▶

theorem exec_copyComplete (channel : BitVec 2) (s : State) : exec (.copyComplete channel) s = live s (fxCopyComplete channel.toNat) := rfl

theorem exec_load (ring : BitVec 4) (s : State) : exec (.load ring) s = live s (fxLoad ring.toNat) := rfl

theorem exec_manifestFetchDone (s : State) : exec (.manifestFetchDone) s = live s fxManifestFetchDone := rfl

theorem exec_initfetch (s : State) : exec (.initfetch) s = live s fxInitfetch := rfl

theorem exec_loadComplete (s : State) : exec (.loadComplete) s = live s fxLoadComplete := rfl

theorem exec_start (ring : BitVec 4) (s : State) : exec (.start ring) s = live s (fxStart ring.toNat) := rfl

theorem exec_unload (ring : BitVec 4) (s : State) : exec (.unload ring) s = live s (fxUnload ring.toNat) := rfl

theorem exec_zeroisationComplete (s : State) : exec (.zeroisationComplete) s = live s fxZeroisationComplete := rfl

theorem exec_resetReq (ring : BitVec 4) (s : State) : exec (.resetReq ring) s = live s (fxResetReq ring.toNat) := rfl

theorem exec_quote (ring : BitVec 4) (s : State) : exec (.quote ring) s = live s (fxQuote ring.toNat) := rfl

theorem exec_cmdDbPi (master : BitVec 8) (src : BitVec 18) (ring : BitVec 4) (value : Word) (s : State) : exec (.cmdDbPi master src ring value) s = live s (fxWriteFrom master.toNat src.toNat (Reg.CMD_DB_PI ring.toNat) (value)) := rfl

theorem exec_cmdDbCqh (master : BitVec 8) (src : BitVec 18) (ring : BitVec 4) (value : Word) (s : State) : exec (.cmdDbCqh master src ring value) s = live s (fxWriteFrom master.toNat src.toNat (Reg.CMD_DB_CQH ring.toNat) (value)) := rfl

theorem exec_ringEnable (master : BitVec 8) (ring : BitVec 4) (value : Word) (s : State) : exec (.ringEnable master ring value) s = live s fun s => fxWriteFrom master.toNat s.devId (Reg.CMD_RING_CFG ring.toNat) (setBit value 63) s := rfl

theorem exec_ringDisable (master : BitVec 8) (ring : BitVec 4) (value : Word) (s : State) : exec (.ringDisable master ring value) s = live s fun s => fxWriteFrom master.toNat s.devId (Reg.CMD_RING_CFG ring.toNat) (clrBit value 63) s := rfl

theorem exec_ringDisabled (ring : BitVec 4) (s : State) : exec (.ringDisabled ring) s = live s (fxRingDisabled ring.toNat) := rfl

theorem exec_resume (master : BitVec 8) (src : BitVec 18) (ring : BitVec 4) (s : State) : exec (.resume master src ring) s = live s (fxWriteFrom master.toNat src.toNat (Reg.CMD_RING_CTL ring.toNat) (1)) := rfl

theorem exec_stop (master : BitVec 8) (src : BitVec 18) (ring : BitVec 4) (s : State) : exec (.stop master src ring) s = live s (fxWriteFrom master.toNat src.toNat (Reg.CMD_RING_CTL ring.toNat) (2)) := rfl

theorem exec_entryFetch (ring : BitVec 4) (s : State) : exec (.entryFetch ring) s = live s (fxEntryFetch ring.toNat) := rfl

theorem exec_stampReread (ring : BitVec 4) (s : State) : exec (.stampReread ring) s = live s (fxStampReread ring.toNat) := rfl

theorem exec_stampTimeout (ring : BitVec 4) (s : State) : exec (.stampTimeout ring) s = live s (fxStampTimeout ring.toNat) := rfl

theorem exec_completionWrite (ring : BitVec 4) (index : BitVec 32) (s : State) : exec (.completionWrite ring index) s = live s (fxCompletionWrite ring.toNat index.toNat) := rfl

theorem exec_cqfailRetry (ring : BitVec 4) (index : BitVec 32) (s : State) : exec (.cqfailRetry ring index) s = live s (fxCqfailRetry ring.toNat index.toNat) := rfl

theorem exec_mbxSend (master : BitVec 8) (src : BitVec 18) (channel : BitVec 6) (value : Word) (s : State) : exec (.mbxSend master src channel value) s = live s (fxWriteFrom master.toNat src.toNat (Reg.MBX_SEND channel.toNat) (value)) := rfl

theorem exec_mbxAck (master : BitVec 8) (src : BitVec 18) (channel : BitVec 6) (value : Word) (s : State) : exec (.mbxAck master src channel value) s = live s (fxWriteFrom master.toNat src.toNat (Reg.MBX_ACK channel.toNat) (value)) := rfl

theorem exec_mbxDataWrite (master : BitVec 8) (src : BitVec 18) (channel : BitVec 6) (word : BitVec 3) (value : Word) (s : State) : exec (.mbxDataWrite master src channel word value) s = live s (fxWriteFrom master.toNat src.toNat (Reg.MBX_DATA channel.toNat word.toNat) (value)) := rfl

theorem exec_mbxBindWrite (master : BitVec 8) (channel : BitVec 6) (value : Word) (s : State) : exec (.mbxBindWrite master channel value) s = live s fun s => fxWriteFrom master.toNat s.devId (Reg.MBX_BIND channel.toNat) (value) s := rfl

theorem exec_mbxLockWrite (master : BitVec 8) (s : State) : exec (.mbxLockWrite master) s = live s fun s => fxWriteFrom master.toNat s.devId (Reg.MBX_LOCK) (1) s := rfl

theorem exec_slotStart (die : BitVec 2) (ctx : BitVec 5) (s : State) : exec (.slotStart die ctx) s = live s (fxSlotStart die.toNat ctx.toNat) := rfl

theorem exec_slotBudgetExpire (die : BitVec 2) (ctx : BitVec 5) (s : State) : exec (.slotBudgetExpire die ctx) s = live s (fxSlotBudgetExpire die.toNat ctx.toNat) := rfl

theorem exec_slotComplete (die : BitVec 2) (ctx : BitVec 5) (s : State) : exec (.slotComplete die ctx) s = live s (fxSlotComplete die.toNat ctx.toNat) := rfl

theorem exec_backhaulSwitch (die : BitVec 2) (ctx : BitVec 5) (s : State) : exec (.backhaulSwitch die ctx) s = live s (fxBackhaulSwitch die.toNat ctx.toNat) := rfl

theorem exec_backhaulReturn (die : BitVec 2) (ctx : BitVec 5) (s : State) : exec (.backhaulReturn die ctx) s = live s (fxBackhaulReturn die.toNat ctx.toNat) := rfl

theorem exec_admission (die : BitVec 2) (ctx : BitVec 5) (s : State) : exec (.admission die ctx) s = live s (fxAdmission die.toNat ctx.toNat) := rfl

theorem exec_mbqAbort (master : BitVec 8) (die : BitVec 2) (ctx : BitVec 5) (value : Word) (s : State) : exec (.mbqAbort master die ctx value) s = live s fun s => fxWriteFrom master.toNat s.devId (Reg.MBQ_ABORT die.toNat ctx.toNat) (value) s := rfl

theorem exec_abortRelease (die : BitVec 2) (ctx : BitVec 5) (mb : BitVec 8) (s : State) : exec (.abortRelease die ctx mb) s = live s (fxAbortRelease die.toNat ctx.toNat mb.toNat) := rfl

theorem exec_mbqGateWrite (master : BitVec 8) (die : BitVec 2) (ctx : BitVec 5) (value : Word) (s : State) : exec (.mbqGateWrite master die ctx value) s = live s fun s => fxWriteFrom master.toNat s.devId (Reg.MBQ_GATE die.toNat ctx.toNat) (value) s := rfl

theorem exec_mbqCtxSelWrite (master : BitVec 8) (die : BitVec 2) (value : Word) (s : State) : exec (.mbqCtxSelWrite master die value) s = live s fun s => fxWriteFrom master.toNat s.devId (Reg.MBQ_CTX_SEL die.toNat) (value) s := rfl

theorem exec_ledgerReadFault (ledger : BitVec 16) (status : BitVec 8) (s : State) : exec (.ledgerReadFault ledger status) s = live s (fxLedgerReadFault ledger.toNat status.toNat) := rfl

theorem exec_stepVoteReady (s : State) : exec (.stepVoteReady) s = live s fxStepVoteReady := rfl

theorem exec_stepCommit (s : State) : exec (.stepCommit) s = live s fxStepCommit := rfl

◀

- PROBLEM STATEMENT
Taking the listing above, write all of it out exactly.

- YOUR RESPONSE
theorem exec_copyComplete (channel : BitVec 2) (s : State) : exec (.copyComplete channel) s = live s (fxCopyComplete channel.toNat) := rfl

theorem exec_load (ring : BitVec 4) (s : State) : exec (.load ring) s = live s (fxLoad ring.toNat) := rfl

theorem exec_manifestFetchDone (s : State) : exec (.manifestFetchDone) s = live s fxManifestFetchDone := rfl

theorem exec_initfetch (s : State) : exec (.initfetch) s = live s fxInitfetch := rfl

theorem exec_loadComplete (s : State) : exec (.loadComplete) s = live s fxLoadComplete := rfl

theorem exec_start (ring : BitVec 4) (s : State) : exec (.start ring) s = live s (fxStart ring.toNat) := rfl

theorem exec_unload (ring : BitVec 4) (s : State) : exec (.unload ring) s = live s (fxUnload ring.toNat) := rfl

theorem exec_zeroisationComplete (s : State) : exec (.zeroisationComplete) s = live s fxZeroisationComplete := rfl

theorem exec_resetReq (ring : BitVec 4) (s : State) : exec (.resetReq ring) s = live s (fxResetReq ring.toNat) := rfl

theorem exec_quote (ring : BitVec 4) (s : State) : exec (.quote ring) s = live s (fxQuote ring.toNat) := rfl

theorem exec_cmdDbPi (master : BitVec 8) (src : BitVec 18) (ring : BitVec 4) (value : Word) (s : State) : exec (.cmdDbPi master src ring value) s = live s (fxWriteFrom master.toNat src.toNat (Reg.CMD_DB_PI ring.toNat) (value)) := rfl

theorem exec_cmdDbCqh (master : BitVec 8) (src : BitVec 18) (ring : BitVec 4) (value : Word) (s : State) : exec (.cmdDbCqh master src ring value) s = live s (fxWriteFrom master.toNat src.toNat (Reg.CMD_DB_CQH ring.toNat) (value)) := rfl

theorem exec_ringEnable (master : BitVec 8) (ring : BitVec 4) (value : Word) (s : State) : exec (.ringEnable master ring value) s = live s fun s => fxWriteFrom master.toNat s.devId (Reg.CMD_RING_CFG ring.toNat) (setBit value 63) s := rfl

theorem exec_ringDisable (master : BitVec 8) (ring : BitVec 4) (value : Word) (s : State) : exec (.ringDisable master ring value) s = live s fun s => fxWriteFrom master.toNat s.devId (Reg.CMD_RING_CFG ring.toNat) (clrBit value 63) s := rfl

theorem exec_ringDisabled (ring : BitVec 4) (s : State) : exec (.ringDisabled ring) s = live s (fxRingDisabled ring.toNat) := rfl

theorem exec_resume (master : BitVec 8) (src : BitVec 18) (ring : BitVec 4) (s : State) : exec (.resume master src ring) s = live s (fxWriteFrom master.toNat src.toNat (Reg.CMD_RING_CTL ring.toNat) (1)) := rfl

theorem exec_stop (master : BitVec 8) (src : BitVec 18) (ring : BitVec 4) (s : State) : exec (.stop master src ring) s = live s (fxWriteFrom master.toNat src.toNat (Reg.CMD_RING_CTL ring.toNat) (2)) := rfl

theorem exec_entryFetch (ring : BitVec 4) (s : State) : exec (.entryFetch ring) s = live s (fxEntryFetch ring.toNat) := rfl

theorem exec_stampReread (ring : BitVec 4) (s : State) : exec (.stampReread ring) s = live s (fxStampReread ring.toNat) := rfl

theorem exec_stampTimeout (ring : BitVec 4) (s : State) : exec (.stampTimeout ring) s = live s (fxStampTimeout ring.toNat) := rfl

theorem exec_completionWrite (ring : BitVec 4) (index : BitVec 32) (s : State) : exec (.completionWrite ring index) s = live s (fxCompletionWrite ring.toNat index.toNat) := rfl

theorem exec_cqfailRetry (ring : BitVec 4) (index : BitVec 32) (s : State) : exec (.cqfailRetry ring index) s = live s (fxCqfailRetry ring.toNat index.toNat) := rfl

theorem exec_mbxSend (master : BitVec 8) (src : BitVec 18) (channel : BitVec 6) (value : Word) (s : State) : exec (.mbxSend master src channel value) s = live s (fxWriteFrom master.toNat src.toNat (Reg.MBX_SEND channel.toNat) (value)) := rfl

theorem exec_mbxAck (master : BitVec 8) (src : BitVec 18) (channel : BitVec 6) (value : Word) (s : State) : exec (.mbxAck master src channel value) s = live s (fxWriteFrom master.toNat src.toNat (Reg.MBX_ACK channel.toNat) (value)) := rfl

theorem exec_mbxDataWrite (master : BitVec 8) (src : BitVec 18) (channel : BitVec 6) (word : BitVec 3) (value : Word) (s : State) : exec (.mbxDataWrite master src channel word value) s = live s (fxWriteFrom master.toNat src.toNat (Reg.MBX_DATA channel.toNat word.toNat) (value)) := rfl

theorem exec_mbxBindWrite (master : BitVec 8) (channel : BitVec 6) (value : Word) (s : State) : exec (.mbxBindWrite master channel value) s = live s fun s => fxWriteFrom master.toNat s.devId (Reg.MBX_BIND channel.toNat) (value) s := rfl

theorem exec_mbxLockWrite (master : BitVec 8) (s : State) : exec (.mbxLockWrite master) s = live s fun s => fxWriteFrom master.toNat s.devId (Reg.MBX_LOCK) (1) s := rfl

theorem exec_slotStart (die : BitVec 2) (ctx : BitVec 5) (s : State) : exec (.slotStart die ctx) s = live s (fxSlotStart die.toNat ctx.toNat) := rfl

theorem exec_slotBudgetExpire (die : BitVec 2) (ctx : BitVec 5) (s : State) : exec (.slotBudgetExpire die ctx) s = live s (fxSlotBudgetExpire die.toNat ctx.toNat) := rfl

theorem exec_slotComplete (die : BitVec 2) (ctx : BitVec 5) (s : State) : exec (.slotComplete die ctx) s = live s (fxSlotComplete die.toNat ctx.toNat) := rfl

theorem exec_backhaulSwitch (die : BitVec 2) (ctx : BitVec 5) (s : State) : exec (.backhaulSwitch die ctx) s = live s (fxBackhaulSwitch die.toNat ctx.toNat) := rfl

theorem exec_backhaulReturn (die : BitVec 2) (ctx : BitVec 5) (s : State) : exec (.backhaulReturn die ctx) s = live s (fxBackhaulReturn die.toNat ctx.toNat) := rfl

theorem exec_admission (die : BitVec 2) (ctx : BitVec 5) (s : State) : exec (.admission die ctx) s = live s (fxAdmission die.toNat ctx.toNat) := rfl

theorem exec_mbqAbort (master : BitVec 8) (die : BitVec 2) (ctx : BitVec 5) (value : Word) (s : State) : exec (.mbqAbort master die ctx value) s = live s fun s => fxWriteFrom master.toNat s.devId (Reg.MBQ_ABORT die.toNat ctx.toNat) (value) s := rfl

theorem exec_abortRelease (die : BitVec 2) (ctx : BitVec 5) (mb : BitVec 8) (s : State) : exec (.abortRelease die ctx mb) s = live s (fxAbortRelease die.toNat ctx.toNat mb.toNat) := rfl

theorem exec_mbqGateWrite (master : BitVec 8) (die : BitVec 2) (ctx : BitVec 5) (value : Word) (s : State) : exec (.mbqGateWrite master die ctx value) s = live s fun s => fxWriteFrom master.toNat s.devId (Reg.MBQ_GATE die.toNat ctx.toNat) (value) s := rfl

theorem exec_mbqCtxSelWrite (master : BitVec 8) (die : BitVec 2) (value : Word) (s : State) : exec (.mbqCtxSelWrite master die value) s = live s fun s => fxWriteFrom master.toNat s.devId (Reg.MBQ_CTX_SEL die.toNat) (value) s := rfl

theorem exec_ledgerReadFault (ledger : BitVec 16) (status : BitVec 8) (s : State) : exec (.ledgerReadFault ledger status) s = live s (fxLedgerReadFault ledger.toNat status.toNat) := rfl

theorem exec_stepVoteReady (s : State) : exec (.stepVoteReady) s = live s fxStepVoteReady := rfl

theorem exec_stepCommit (s : State) : exec (.stepCommit) s = live s fxStepCommit := rfl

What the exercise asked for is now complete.